**Work to be completed**: Copy every line from the records below that carries the word "wellFormed".

Recorded data
※ ※ ※
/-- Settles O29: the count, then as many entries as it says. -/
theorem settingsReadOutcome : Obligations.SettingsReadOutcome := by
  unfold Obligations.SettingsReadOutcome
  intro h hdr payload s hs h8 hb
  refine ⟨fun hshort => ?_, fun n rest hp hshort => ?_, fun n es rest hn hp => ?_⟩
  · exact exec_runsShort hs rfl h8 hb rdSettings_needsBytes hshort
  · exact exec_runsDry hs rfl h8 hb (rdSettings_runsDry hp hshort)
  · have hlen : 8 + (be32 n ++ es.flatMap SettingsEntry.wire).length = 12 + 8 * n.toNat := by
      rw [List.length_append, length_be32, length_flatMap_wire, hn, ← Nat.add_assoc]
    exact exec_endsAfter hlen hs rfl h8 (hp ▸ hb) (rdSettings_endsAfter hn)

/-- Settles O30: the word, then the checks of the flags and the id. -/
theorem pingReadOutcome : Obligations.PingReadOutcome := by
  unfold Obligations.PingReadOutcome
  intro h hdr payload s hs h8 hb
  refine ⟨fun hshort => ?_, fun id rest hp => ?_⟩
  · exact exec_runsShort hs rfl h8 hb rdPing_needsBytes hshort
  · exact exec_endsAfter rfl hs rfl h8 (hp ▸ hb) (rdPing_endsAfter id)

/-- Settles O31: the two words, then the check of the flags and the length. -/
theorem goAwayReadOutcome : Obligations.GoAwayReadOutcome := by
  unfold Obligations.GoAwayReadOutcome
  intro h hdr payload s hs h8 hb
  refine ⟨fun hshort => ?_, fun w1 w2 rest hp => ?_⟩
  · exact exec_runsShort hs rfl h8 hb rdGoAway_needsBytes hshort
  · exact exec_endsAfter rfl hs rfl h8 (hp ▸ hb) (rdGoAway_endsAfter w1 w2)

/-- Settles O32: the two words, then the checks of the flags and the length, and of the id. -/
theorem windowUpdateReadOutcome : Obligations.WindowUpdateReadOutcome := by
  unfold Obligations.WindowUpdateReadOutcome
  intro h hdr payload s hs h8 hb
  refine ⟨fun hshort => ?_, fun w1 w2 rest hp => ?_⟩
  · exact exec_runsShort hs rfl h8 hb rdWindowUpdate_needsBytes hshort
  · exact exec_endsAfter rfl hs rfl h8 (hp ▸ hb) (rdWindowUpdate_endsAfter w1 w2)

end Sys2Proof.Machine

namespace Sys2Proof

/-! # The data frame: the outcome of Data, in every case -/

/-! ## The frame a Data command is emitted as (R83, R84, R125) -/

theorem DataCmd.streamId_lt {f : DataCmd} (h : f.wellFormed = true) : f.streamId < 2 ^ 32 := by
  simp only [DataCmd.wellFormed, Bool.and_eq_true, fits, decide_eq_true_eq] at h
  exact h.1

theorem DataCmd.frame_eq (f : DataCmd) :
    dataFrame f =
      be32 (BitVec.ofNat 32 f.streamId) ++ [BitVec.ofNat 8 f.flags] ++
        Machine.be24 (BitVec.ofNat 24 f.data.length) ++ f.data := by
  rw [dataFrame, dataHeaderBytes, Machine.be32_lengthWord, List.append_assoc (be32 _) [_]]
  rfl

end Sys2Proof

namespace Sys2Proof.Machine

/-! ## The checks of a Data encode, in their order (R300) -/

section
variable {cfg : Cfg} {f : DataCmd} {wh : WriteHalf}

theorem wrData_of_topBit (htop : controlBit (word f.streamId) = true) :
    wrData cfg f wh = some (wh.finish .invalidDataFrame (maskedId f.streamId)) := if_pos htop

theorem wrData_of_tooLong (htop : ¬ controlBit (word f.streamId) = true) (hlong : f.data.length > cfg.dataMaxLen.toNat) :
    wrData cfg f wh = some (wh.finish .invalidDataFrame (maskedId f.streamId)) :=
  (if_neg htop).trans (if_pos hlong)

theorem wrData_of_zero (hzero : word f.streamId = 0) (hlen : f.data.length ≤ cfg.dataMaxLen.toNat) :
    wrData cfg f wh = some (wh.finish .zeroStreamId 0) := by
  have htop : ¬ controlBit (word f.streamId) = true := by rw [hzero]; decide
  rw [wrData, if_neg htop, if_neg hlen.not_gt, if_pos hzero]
※ ※ ※
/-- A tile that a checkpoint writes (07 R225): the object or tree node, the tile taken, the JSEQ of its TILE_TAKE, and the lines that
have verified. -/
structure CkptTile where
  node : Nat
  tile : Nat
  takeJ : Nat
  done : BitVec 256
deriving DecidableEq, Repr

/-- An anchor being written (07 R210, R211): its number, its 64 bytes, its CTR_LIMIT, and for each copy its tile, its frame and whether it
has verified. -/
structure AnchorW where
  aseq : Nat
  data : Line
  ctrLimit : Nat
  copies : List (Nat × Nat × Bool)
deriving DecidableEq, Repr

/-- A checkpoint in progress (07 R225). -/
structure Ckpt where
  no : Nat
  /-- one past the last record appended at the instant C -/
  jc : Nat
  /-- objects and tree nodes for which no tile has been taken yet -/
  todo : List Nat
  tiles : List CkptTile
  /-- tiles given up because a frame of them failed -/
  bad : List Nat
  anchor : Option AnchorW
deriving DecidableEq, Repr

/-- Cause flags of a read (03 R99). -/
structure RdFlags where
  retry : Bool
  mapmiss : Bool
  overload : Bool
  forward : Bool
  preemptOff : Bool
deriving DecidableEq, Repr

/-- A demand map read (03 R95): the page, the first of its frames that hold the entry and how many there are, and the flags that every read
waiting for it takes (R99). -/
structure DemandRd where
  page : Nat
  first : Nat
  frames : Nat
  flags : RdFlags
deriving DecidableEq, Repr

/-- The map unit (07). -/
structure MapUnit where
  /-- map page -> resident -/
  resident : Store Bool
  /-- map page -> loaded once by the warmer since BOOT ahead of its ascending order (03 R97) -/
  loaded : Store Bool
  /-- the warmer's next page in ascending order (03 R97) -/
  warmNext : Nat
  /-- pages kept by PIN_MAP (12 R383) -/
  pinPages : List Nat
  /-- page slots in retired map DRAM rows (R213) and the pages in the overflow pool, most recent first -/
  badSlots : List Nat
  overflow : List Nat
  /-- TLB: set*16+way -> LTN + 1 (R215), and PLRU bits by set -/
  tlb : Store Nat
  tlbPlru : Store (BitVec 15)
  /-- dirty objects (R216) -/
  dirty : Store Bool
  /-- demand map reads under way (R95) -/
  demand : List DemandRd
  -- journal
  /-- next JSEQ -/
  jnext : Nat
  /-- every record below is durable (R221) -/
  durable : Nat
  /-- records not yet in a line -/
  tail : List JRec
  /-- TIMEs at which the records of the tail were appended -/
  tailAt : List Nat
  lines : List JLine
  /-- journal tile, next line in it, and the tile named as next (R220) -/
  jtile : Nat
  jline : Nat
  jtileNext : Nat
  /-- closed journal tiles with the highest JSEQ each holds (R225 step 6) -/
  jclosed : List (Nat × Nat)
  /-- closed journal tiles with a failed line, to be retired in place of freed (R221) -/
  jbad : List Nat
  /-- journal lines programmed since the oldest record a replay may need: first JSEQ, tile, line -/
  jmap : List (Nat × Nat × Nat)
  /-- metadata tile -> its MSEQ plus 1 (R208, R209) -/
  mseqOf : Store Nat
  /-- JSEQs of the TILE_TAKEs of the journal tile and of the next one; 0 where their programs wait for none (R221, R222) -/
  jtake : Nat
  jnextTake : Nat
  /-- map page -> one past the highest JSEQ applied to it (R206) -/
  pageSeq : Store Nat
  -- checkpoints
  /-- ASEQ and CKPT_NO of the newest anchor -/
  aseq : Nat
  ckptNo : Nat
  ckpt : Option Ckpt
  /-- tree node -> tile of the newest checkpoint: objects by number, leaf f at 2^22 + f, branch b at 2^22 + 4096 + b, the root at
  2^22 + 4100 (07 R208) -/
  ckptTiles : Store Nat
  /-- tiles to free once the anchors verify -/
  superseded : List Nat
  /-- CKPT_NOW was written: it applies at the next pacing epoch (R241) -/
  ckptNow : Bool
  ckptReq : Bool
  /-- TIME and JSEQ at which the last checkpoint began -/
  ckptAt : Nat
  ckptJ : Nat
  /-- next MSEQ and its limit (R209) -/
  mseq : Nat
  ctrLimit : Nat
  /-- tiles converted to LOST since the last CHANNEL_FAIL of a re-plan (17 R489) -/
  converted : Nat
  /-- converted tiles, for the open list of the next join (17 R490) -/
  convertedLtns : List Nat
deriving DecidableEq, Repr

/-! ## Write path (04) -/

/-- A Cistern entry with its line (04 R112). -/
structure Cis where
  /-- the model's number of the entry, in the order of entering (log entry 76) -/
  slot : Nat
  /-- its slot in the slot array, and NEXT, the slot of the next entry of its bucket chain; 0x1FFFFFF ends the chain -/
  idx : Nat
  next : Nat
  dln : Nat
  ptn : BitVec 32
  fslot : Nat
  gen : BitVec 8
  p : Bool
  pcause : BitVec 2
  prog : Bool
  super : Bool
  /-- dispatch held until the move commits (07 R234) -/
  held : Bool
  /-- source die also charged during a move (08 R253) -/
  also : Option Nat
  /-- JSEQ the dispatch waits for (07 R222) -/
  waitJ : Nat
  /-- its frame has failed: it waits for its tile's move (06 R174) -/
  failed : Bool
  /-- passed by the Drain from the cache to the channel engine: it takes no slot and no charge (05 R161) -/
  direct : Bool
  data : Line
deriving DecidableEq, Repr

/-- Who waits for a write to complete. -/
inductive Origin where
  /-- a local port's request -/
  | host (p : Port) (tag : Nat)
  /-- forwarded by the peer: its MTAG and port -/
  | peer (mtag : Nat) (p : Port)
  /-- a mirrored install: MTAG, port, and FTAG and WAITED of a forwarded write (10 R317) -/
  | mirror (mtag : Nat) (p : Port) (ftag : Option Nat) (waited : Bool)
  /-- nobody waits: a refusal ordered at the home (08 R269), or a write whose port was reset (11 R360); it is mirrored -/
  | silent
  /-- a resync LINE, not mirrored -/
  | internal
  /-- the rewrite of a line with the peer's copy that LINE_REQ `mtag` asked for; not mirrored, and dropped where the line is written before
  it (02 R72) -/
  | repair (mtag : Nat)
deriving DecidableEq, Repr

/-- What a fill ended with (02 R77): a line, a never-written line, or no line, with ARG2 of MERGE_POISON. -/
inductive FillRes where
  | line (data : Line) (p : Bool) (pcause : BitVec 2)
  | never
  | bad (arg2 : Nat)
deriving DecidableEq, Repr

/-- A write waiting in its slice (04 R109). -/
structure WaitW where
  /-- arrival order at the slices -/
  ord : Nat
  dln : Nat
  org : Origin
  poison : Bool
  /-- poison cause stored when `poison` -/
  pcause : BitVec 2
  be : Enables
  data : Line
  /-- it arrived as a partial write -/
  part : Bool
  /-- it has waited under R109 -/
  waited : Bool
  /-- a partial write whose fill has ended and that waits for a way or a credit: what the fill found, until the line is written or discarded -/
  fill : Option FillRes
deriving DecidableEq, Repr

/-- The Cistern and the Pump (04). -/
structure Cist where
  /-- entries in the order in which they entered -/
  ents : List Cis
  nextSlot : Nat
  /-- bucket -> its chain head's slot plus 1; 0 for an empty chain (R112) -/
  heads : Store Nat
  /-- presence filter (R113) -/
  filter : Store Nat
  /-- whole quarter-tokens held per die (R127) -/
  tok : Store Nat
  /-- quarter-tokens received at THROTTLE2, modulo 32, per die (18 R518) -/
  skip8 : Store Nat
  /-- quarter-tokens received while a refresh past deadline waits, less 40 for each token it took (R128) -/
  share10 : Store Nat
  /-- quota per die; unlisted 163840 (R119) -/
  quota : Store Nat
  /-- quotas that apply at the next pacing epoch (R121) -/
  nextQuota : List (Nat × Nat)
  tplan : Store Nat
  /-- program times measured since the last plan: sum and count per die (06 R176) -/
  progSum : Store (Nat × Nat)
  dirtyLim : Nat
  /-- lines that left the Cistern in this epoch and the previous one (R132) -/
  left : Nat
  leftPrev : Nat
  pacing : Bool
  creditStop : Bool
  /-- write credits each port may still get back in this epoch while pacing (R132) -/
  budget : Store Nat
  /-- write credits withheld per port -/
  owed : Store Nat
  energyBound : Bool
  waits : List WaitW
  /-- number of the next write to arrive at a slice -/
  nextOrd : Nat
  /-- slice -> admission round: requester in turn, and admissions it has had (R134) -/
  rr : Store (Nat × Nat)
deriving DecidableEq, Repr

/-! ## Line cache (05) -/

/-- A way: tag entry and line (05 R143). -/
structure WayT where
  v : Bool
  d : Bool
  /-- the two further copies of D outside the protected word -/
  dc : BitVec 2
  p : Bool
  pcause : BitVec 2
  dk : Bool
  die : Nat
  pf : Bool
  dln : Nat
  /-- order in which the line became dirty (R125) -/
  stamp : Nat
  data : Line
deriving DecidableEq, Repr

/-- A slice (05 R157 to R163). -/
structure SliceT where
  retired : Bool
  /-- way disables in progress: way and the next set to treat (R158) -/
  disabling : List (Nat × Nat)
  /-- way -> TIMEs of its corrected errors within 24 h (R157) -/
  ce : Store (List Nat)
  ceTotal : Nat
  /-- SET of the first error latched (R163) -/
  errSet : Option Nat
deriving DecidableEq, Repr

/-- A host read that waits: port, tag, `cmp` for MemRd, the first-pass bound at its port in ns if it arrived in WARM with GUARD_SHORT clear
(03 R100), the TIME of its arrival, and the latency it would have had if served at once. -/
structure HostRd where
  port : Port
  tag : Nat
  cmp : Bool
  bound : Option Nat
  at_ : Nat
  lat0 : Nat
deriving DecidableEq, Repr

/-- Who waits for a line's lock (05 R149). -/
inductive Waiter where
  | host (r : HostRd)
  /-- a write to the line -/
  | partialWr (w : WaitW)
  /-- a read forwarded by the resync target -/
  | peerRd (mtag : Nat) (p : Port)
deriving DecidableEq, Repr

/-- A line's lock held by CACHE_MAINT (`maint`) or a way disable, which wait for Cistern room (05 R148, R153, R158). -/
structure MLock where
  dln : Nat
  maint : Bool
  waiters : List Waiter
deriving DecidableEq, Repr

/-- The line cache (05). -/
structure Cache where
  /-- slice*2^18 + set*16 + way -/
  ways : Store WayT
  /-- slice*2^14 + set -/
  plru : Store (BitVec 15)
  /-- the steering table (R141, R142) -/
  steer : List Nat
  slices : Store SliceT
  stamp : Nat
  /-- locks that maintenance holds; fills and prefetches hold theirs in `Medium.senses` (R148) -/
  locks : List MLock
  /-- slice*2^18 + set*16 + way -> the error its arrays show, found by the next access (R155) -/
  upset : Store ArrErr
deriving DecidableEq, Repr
※ ※ ※
**Output**:
theorem DataCmd.streamId_lt {f : DataCmd} (h : f.wellFormed = true) : f.streamId < 2 ^ 32 := by
  simp only [DataCmd.wellFormed, Bool.and_eq_true, fits, decide_eq_true_eq] at h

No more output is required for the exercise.